- [PROBLEM TO SOLVE]
Gather the lines from the material that contain "BitVec".
Segment Start: PROVIDED RECORDS
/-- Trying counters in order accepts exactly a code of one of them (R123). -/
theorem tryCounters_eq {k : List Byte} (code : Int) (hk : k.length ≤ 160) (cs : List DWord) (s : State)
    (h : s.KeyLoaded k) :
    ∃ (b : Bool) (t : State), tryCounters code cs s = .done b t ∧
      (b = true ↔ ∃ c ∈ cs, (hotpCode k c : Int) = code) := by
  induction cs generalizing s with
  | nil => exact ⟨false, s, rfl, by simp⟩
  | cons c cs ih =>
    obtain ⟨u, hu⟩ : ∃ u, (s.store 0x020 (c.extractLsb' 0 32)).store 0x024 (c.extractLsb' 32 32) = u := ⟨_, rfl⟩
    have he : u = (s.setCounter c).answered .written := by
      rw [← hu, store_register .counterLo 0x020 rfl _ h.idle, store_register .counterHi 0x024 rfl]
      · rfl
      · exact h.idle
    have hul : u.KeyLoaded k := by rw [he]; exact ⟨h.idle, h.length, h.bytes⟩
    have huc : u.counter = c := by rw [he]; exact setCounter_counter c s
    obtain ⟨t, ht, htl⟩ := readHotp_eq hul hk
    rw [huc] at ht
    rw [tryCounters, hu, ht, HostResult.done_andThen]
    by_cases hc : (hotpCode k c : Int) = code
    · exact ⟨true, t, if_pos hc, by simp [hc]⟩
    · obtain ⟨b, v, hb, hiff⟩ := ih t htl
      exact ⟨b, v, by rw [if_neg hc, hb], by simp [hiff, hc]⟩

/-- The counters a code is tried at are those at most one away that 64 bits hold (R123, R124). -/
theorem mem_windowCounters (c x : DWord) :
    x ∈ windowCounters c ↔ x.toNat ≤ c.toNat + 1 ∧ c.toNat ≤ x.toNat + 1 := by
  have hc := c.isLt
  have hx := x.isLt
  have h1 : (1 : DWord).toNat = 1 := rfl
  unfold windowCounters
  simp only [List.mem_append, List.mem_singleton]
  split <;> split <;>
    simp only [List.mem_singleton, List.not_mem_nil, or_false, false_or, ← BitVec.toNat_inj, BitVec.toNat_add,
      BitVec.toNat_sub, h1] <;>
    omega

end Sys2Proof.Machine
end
Segment End: PROVIDED RECORDS
- [EXERCISE SOLUTION]
    simp only [List.mem_singleton, List.not_mem_nil, or_false, false_or, ← BitVec.toNat_inj, BitVec.toNat_add,
      BitVec.toNat_sub, h1] <;>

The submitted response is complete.